Created on 06-20-2017 06:52 AM - edited 08-17-2019 08:41 PM
I am using the PutHiveSql to insert data into hive table. But it is very slow. It is approximately inserting each row in 2 to 3 secs.
Is there a way to increase the speed of insertion ?
It took around 3 days to insert 15000 rows !
please find below the puthiveQl processor configuration:
Complete flow:
Created 06-20-2017 07:47 PM
What version of NiFi/HDF are you using? As of NiFi 1.2.0 / HDF 3.0.0, PutHiveQL can accept multiple statements in one flow file, so if you are currently dealing with one INSERT statement per flow file, try MergeContent to batch them up into a single flow file. This should increase performance, but since Hive is an auto-commit database, PutHiveQL is probably not the best choice for large/fast ingest needs. You may be better off putting the data into HDFS and creating/loading a table from it.

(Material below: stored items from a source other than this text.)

/-- V-MEM-8. -/
theorem test_load_out_of_range :
    shows (exec .load (stateOf [16384#32])) =
    some ([], [], .halted .invalidMemoryAddress) := by decide

/-- V-MEM-9: the top is the address. -/
theorem test_store_last_cell : (after (exec .store (stateOf [9#32, 16383#32]))).map (fun t => t.mem) =
    some [(16383, 9#32)] := by decide

/-- Storing the value an unlisted cell reads as unlists the cell. -/
theorem test_store_zero_unlists :
    (after (exec .store { stateOf [0#32, 3#32] with mem := [(3, 7#32)] })).map (fun t => t.mem) =
    some [] := by decide

/-- step 6 of trace T1. -/
theorem test_pick :
    shows (exec .pick (stateOf [1#32, 2#32, 3#32, 4#32, 5#32, 1#32])) =
    some ([1, 2, 3, 4, 5, 4], [], .running) := by decide

/-- V-STK-2. -/
theorem test_pick_negative :
    shows (exec .pick (stateOf [1#32, 4294967295#32])) =
    some ([1], [], .halted .invalidStackIndex) := by decide

/-- step 8 of trace T1. -/
theorem test_roll :
    shows (exec .roll (stateOf [1#32, 2#32, 3#32, 4#32, 5#32, 4#32, 2#32])) =
    some ([1, 2, 3, 5, 4, 4], [], .running) := by decide

/-- V-STK-8. -/
theorem test_roll_out_of_range :
    shows (exec .roll (stateOf [2#32, 1#32])) =
    some ([2], [], .halted .invalidStackIndex) := by decide

/-- V-STK-9 and R132. -/
theorem test_drop :
    shows (exec .drop (stateOf [1#32, 2#32])) =
    some ([1], [], .running) := by decide

/-- V-SYS-1. -/
theorem test_rsvc :
    shows (exec .rsvc (stateOf [4#32])) =
    some ([4], [], .running) := by decide

/-- V-SYS-2. -/
theorem test_rsvd :
    shows (exec .rsvd (stateOf [1#32])) =
    some ([1], [], .running) := by decide

/-- V-SYS-3. -/
theorem test_halt :
    shows (exec .halt (stateOf [1#32])) =
    some ([1], [], .halted .ok) := by decide

/-! ## The step -/

/-- V-SYS-4. -/
theorem test_step_illegal : shows (step (stateOf [] [0x7A#8])) =
    some ([], [], .halted .unknownInstruction) := by decide

/-- 70_reset_and_hazards.md R181: the first step from reset, nothing placed. -/
theorem test_step_reset : shows (step State.reset) = some ([], [], .halted .ok) := by decide

/-- V-JMP-3, its last step. -/
theorem test_step_negative_pc : shows (step (stateOf [] [0x20#8] 4294967295#32)) =
    some ([], [], .halted .programCounterOutOfBounds) := by decide

theorem test_withFetchWord_runs_the_word : shows (step (State.reset.withFetchWord 8 0x37)) =
    some ([7], [], .running) := by decide

/-- 10_state.md R19, 60_exceptions.md R150: AllocationFailure is code 7 and halted bit 3. -/
theorem test_statusBits : statusBits (.halted .allocationFailure) = 0b1111#4 := by decide

/-- 93_implementation_defined.md U3: the other rounding direction differs on -7 / 2. -/
theorem test_quotient_floor : quotient .floor (-7) 2 = -4 := by decide

/-! ## Witnesses: the hypotheses of each statement, clause by clause -/

theorem witness_DecoderFollowsTheOpcodeMap :
    ((0x39#8, Instr.pushd 9) ∈ opcodeMap) ∧ 0x3B#8 ∉ opcodeMap.map Prod.fst := by decide

theorem witness_PushdPushesTheDigit_room : (9#4).toNat ≤ 9 ∧
    (bounded 1 (stateOf [])).stackCapacity ≠ .cells (bounded 1 (stateOf [])).depth := by decide

theorem witness_PushdPushesTheDigit_full : (9#4).toNat ≤ 9 ∧
    (bounded 1 (stateOf [4#32])).stackCapacity = .cells (bounded 1 (stateOf [4#32])).depth := by decide

theorem witness_PushdPushesTheDigit_only : ∃ t, (bounded 1 (stateOf [4#32])).Inv ∧
    (bounded 1 (stateOf [4#32])).status = .running ∧
    exec (.pushd 0) (bounded 1 (stateOf [4#32])) = .next t ∧
    t.status = .halted .allocationFailure :=
  ⟨_, by decide, by decide, rfl, by decide⟩

theorem witness_UnmappedByteEndsTheRunAsUnknown :
    (stateOf [] [0x7A#8]).status = .running ∧ (stateOf [] [0x7A#8]).pcInRange ∧
      (stateOf [] [0x7A#8]).prog[(stateOf [] [0x7A#8]).pc.toNat]? = some 0x7A#8 ∧
      0x7A#8 ∉ opcodeMap.map Prod.fst := by decide

theorem witness_AddPushesTheWrappedSum :
    (bounded 2 (stateOf [2147483648#32, 4294967295#32])).Inv ∧
      (bounded 2 (stateOf [2147483648#32, 4294967295#32])).stack =
        [] ++ [2147483648#32, 4294967295#32] ∧
      (stateOf [0#32]).depth < 2 ∧ (stateOf []).depth < 2 := by decide

theorem witness_SubPushesTheWrappedDifference :
    (bounded 2 (stateOf [2147483648#32, 4294967295#32])).Inv ∧
      (bounded 2 (stateOf [2147483648#32, 4294967295#32])).stack =
        [] ++ [2147483648#32, 4294967295#32] ∧
      (stateOf [0#32]).depth < 2 ∧ (stateOf []).depth < 2 := by decide

theorem witness_MulPushesTheWrappedProduct :
    (bounded 2 (stateOf [2147483648#32, 4294967295#32])).Inv ∧
      (bounded 2 (stateOf [2147483648#32, 4294967295#32])).stack =
        [] ++ [2147483648#32, 4294967295#32] ∧
      (stateOf [0#32]).depth < 2 ∧ (stateOf []).depth < 2 := by decide

theorem witness_CmpPushesTheSignedComparison :
    (bounded 2 (stateOf [2147483648#32, 4294967295#32])).Inv ∧
      (bounded 2 (stateOf [2147483648#32, 4294967295#32])).stack =
        [] ++ [2147483648#32, 4294967295#32] ∧
      (stateOf [0#32]).depth < 2 ∧ (stateOf []).depth < 2 := by decide

theorem witness_DivPushesTheTruncatedQuotient :
    (bounded 2 (stateOf [2147483648#32, 4294967295#32])).Inv ∧
      (bounded 2 (stateOf [2147483648#32, 4294967295#32])).stack =
        [] ++ [2147483648#32, 4294967295#32] ∧ 4294967295#32 ≠ 0#32 ∧
      (stateOf [5#32, 0#32]).stack = [] ++ [5#32, 0#32] ∧
      (stateOf [0#32]).depth < 2 ∧ (stateOf []).depth < 2 := by decide

theorem witness_PrtdWritesTheDecimalRepresentation :
    (stateOf [2147483647#32]).stack = [] ++ [2147483647#32] ∧ (stateOf []).depth = 0 := by decide

theorem witness_PrtcWritesTheResidueModulo256 :
    (stateOf [2147483647#32]).stack = [] ++ [2147483647#32] ∧ (stateOf []).depth = 0 := by decide

theorem witness_JmpAddsTheOperandPlusOne_wraps :
    (stateOf [2147483647#32]).stack = [] ++ [2147483647#32] ∧ (stateOf []).depth = 0 := by decide

theorem witness_DropDiscardsTheTop :
    (stateOf [2147483647#32]).stack = [] ++ [2147483647#32] ∧ (stateOf []).depth = 0 := by decide

theorem witness_OutputIsAppendOnly : ∃ t, step (stateOf [1#32] [0x64#8]) = .next t ∧
    fetch (stateOf [1#32] [0x64#8]) ≠ .byte 0x70#8 ∧ fetch (stateOf [1#32] [0x64#8]) ≠ .byte 0x50#8 :=
  ⟨_, rfl, by decide, by decide⟩

theorem witness_OutputInfluencesNothing : ∃ t, step (stateOf [1#32] [0x70#8]) = .next t := ⟨_, rfl⟩

theorem witness_JmpAddsTheOperandPlusOne_end : ∃ t, (stateOf [0#32] [0x30#8, 0x67#8] 1#32).status = .running ∧
    exec .jmp (stateOf [0#32] [0x30#8, 0x67#8] 1#32) = .next t ∧ t.pc.toInt = t.programLength :=
  ⟨_, by decide, rfl, by decide⟩

theorem witness_JmpAddsTheOperandPlusOne_outside :
    ∃ t u, exec .jmp (stateOf [1#32] [0x31#8, 0x67#8] 1#32) = .next t ∧
      (t.programLength : Int) < t.pc.toInt ∧
      exec .jmp (stateOf [4294967294#32] [0x67#8]) = .next u ∧ u.pc.toInt < 0 :=
  ⟨_, _, rfl, by decide, rfl, by decide⟩

theorem witness_JzJumpsOnlyOnZero :
    (stateOf [0#32]).depth < 2 ∧ (stateOf [0#32, 0#32]).stack = [] ++ [0#32, 0#32] ∧
      (stateOf [4294967295#32, 4#32]).stack = [] ++ [4294967295#32, 4#32] ∧ 4294967295#32 ≠ 0#32 := by decide

/-- V-JMP-5: the sum 2^31 wraps; and the jumps to -1, to 0 and to `L`. -/
theorem witness_JumpWrapIsUnobservableInTheResult_jmp :
    ∀ n ∈ [2147483647, 4294967294, 4294967295, 0],
      let a := BitVec.ofNat 32 n
      (stateOf [a] [0x67#8]).Inv ∧ (stateOf [a] [0x67#8]).status = .running ∧ (stateOf [a] [0x67#8]).pcInRange ∧
        fetch (stateOf [a] [0x67#8]) = .byte 0x67#8 ∧ (stateOf [a] [0x67#8]).stack = [] ++ [a] := by
  decide

theorem witness_JumpWrapIsUnobservableInTheResult_jz :
    (stateOf [0#32, 2147483647#32] [0x3F#8]).Inv ∧ (stateOf [0#32, 2147483647#32] [0x3F#8]).pcInRange ∧
      (stateOf [0#32, 2147483647#32] [0x3F#8]).status = .running ∧
      fetch (stateOf [0#32, 2147483647#32] [0x3F#8]) = .byte 0x3F#8 ∧
      (stateOf [0#32, 2147483647#32] [0x3F#8]).stack = [] ++ [0#32, 2147483647#32] := by
  decide

theorem witness_LoadPushesTheAddressedCell_valid :
    ∀ n ∈ [0, 16383],
      let a := BitVec.ofNat 32 n
      (bounded 1 (stateOf [a])).Inv ∧ (bounded 1 (stateOf [a])).stack = [] ++ [a] ∧
      0 ≤ a.toInt ∧ a.toInt < 16384 := by decide

theorem witness_LoadPushesTheAddressedCell_invalid :
    (stateOf []).depth = 0 ∧ ∀ n ∈ [4294967295, 16384],
      let a := BitVec.ofNat 32 n
      (stateOf [a]).stack = [] ++ [a] ∧ (a.toInt < 0 ∨ 16384 ≤ a.toInt) := by decide

theorem witness_StoreWritesTheAddressedCellOnly_valid :
    ∀ n ∈ [0, 16383],
      let a := BitVec.ofNat 32 n
      (stateOf [9#32, a]).Inv ∧ (stateOf [9#32, a]).stack = [] ++ [9#32, a] ∧
      0 ≤ a.toInt ∧ a.toInt < 16384 := by decide

theorem witness_StoreWritesTheAddressedCellOnly_invalid :
    (stateOf [16384#32]).depth < 2 ∧ ∀ n ∈ [4294967295, 16384],
      let a := BitVec.ofNat 32 n
      (stateOf [9#32, a]).stack = [] ++ [9#32, a] ∧
      (a.toInt < 0 ∨ 16384 ≤ a.toInt) := by decide

theorem witness_LoadAfterStoreGivesTheStoredWord :
    ∀ n ∈ [0, 16383],
      let c := BitVec.ofNat 32 n
      (stateOf [9#32, 16383#32]).Inv ∧
      (stateOf [9#32, 16383#32]).stack = [] ++ [9#32, 16383#32] ∧
      0 ≤ (16383#32).toInt ∧ (16383#32).toInt < 16384 ∧ 0 ≤ c.toInt ∧ c.toInt < 16384 := by decide

theorem witness_InitMemoryCopiesThenZeroFills :
    [10#32, 20#32][1]? = some 20#32 ∧ [10#32, 20#32].length ≤ 2 ∧ 2 < 16384 := by decide

theorem witness_MemoryIsItsCellsAndOnlyStoreChangesIt_step :
    ∃ t, step (stateOf [3#32] [0x3C#8]) = .next t ∧ fetch (stateOf [3#32] [0x3C#8]) ≠ .byte 0x3E#8 :=
  ⟨_, rfl, by decide⟩

theorem witness_MemoryIsItsCellsAndOnlyStoreChangesIt_cells :
    Memory.wf [(0, 1#32), (16383, 9#32)] = true ∧
      ∀ a, a < 16384 →
        Memory.read [(0, 1#32), (16383, 9#32)] a = Memory.read [(0, 1#32), (16383, 9#32)] a :=
  ⟨by decide, fun _ _ => rfl⟩

theorem witness_PickCopiesTheElementAtTheDepth_top :
    (bounded 3 (stateOf [7#32, 8#32, 0#32])).Inv ∧
      (bounded 3 (stateOf [7#32, 8#32, 0#32])).stack = [7#32] ++ [8#32] ++ [] ++ [0#32] ∧
      (0#32).toInt = ([] : List Word).length := by decide

theorem witness_PickCopiesTheElementAtTheDepth_bottom :
    (stateOf [7#32, 8#32, 1#32]).Inv ∧
      (stateOf [7#32, 8#32, 1#32]).stack = [] ++ [7#32] ++ [8#32] ++ [1#32] ∧
      (1#32).toInt = [8#32].length := by decide

theorem witness_PickCopiesTheElementAtTheDepth_invalid :
    (stateOf []).depth = 0 ∧ ∀ n ∈ [2, 4294967295],
      let a := BitVec.ofNat 32 n
      (stateOf [7#32, 8#32, a]).stack = [7#32, 8#32] ++ [a] ∧
      (a.toInt < 0 ∨ ([7#32, 8#32].length : Int) ≤ a.toInt) := by decide

theorem witness_RollMovesTheElementAtTheDepthToTheTop_top :
    (bounded 3 (stateOf [7#32, 8#32, 0#32])).Inv ∧
      (bounded 3 (stateOf [7#32, 8#32, 0#32])).stack = [7#32] ++ [8#32] ++ [] ++ [0#32] ∧
      (0#32).toInt = ([] : List Word).length := by decide

theorem witness_RollMovesTheElementAtTheDepthToTheTop_bottom :
    (stateOf [7#32, 8#32, 1#32]).Inv ∧
      (stateOf [7#32, 8#32, 1#32]).stack = [] ++ [7#32] ++ [8#32] ++ [1#32] ∧
      (1#32).toInt = [8#32].length := by decide

theorem witness_RollMovesTheElementAtTheDepthToTheTop_invalid :
    (stateOf []).depth = 0 ∧ ∀ n ∈ [2, 4294967295],
      let a := BitVec.ofNat 32 n
      (stateOf [7#32, 8#32, a]).stack = [7#32, 8#32] ++ [a] ∧
      (a.toInt < 0 ∨ ([7#32, 8#32].length : Int) ≤ a.toInt) := by decide

theorem witness_PushWritesTheCellAtDepth :
    (bounded 1 (stateOf [4#32])).stackCapacity = .cells (bounded 1 (stateOf [4#32])).depth ∧
      (bounded 2 (stateOf [4#32])).stackCapacity ≠ .cells (bounded 2 (stateOf [4#32])).depth := by decide

theorem witness_PopReturnsTheCellBelowDepth :
    (stateOf []).depth = 0 ∧ (stateOf [7#32]).depth ≠ 0 := by decide

theorem witness_PeekReadsTheCellAtTheDepth :
    ∀ n ∈ [0, 1],
      let k := BitVec.ofNat 32 n
      0 ≤ k.toInt ∧ k.toInt < (stateOf [7#32, 8#32]).depth := by decide

theorem witness_PeekReadsTheCellAtTheDepth_invalid :
    ∀ n ∈ [4294967295, 2],
      let k := BitVec.ofNat 32 n
      k.toInt < 0 ∨ ((stateOf [7#32, 8#32]).depth : Int) ≤ k.toInt := by decide

theorem witness_RotateToTopShiftsTheCellsAbove :
    ∀ n ∈ [0, 1],
      let k := BitVec.ofNat 32 n
      0 ≤ k.toInt ∧ k.toInt < (stateOf [7#32, 8#32]).depth := by decide

theorem witness_RotateToTopShiftsTheCellsAbove_invalid :
    ∀ n ∈ [4294967295, 2],
      let k := BitVec.ofNat 32 n
      k.toInt < 0 ∨ ((stateOf [7#32, 8#32]).depth : Int) ≤ k.toInt := by decide

theorem witness_DepthChangesByPopsAndPushes : ∃ t, (stateOf [7#32, 8#32]).status = .running ∧
    exec .mul (stateOf [7#32, 8#32]) = .next t ∧ t.status = .running :=
  ⟨_, by decide, rfl, by decide⟩

theorem witness_StepFollowsTheSequencer_ends :
    { stateOf [] with status := .halted .ok }.status = .halted .ok ∧
      (stateOf [] [0x20#8] 1#32).pc.toInt = (stateOf [] [0x20#8] 1#32).programLength ∧
      ((stateOf [] [0x20#8] 2#32).programLength : Int) < (stateOf [] [0x20#8] 2#32).pc.toInt ∧
      (stateOf [] [0x20#8] 4294967295#32).pc.toInt < 0 := by
  decide

/-- For StepFollowsTheSequencer and StepRunsTheDecodedInstruction. -/
theorem witness_StepFollowsTheSequencer_runs : ∀ n ∈ [0, 1],
      let pc := BitVec.ofNat 32 n
      (stateOf [] [0x20#8, 0x20#8] pc).status = .running ∧ (stateOf [] [0x20#8, 0x20#8] pc).pcInRange ∧
      (stateOf [] [0x20#8, 0x20#8] pc).prog[pc.toNat]? = some 0x20#8 ∧ decode 0x20#8 = .instr .nop := by
  decide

For PutHiveStreaming, there is a known issue that can reduce performance, it also was fixed in NiFi 1.2.0 / HDF 3.0.0.
Created 06-20-2017 07:47 PM
What version of NiFi/HDF are you using? As of NiFi 1.2.0 / HDF 3.0.0, PutHiveQL can accept multiple statements in one flow file, so if you are currently dealing with one INSERT statement per flow file, try MergeContent to batch them up into a single flow file. This should increase performance, but since Hive is an auto-commit database, PutHiveQL is probably not the best choice for large/fast ingest needs. You may be better off putting the data into HDFS and creating/loading a table from it.
For PutHiveStreaming, there is a known issue that can reduce performance, it also was fixed in NiFi 1.2.0 / HDF 3.0.0.
Created 02-10-2019 10:04 PM
What is the most straightforward way to load data into Hive tables using Nifi? We use Hive 1.1 and have ingested the data and put it into HDFS as Avro files. @Matt Burgess
Created 02-11-2019 06:28 PM
In an upcoming release you'll be able to use Hive 1.1 processors, so in your case you'd want to keep what you have (Avro in HDFS) and use PutHive_1_1QL to issue a LOAD DATA or CREATE EXTERNAL TABLE statement so Hive can see your data.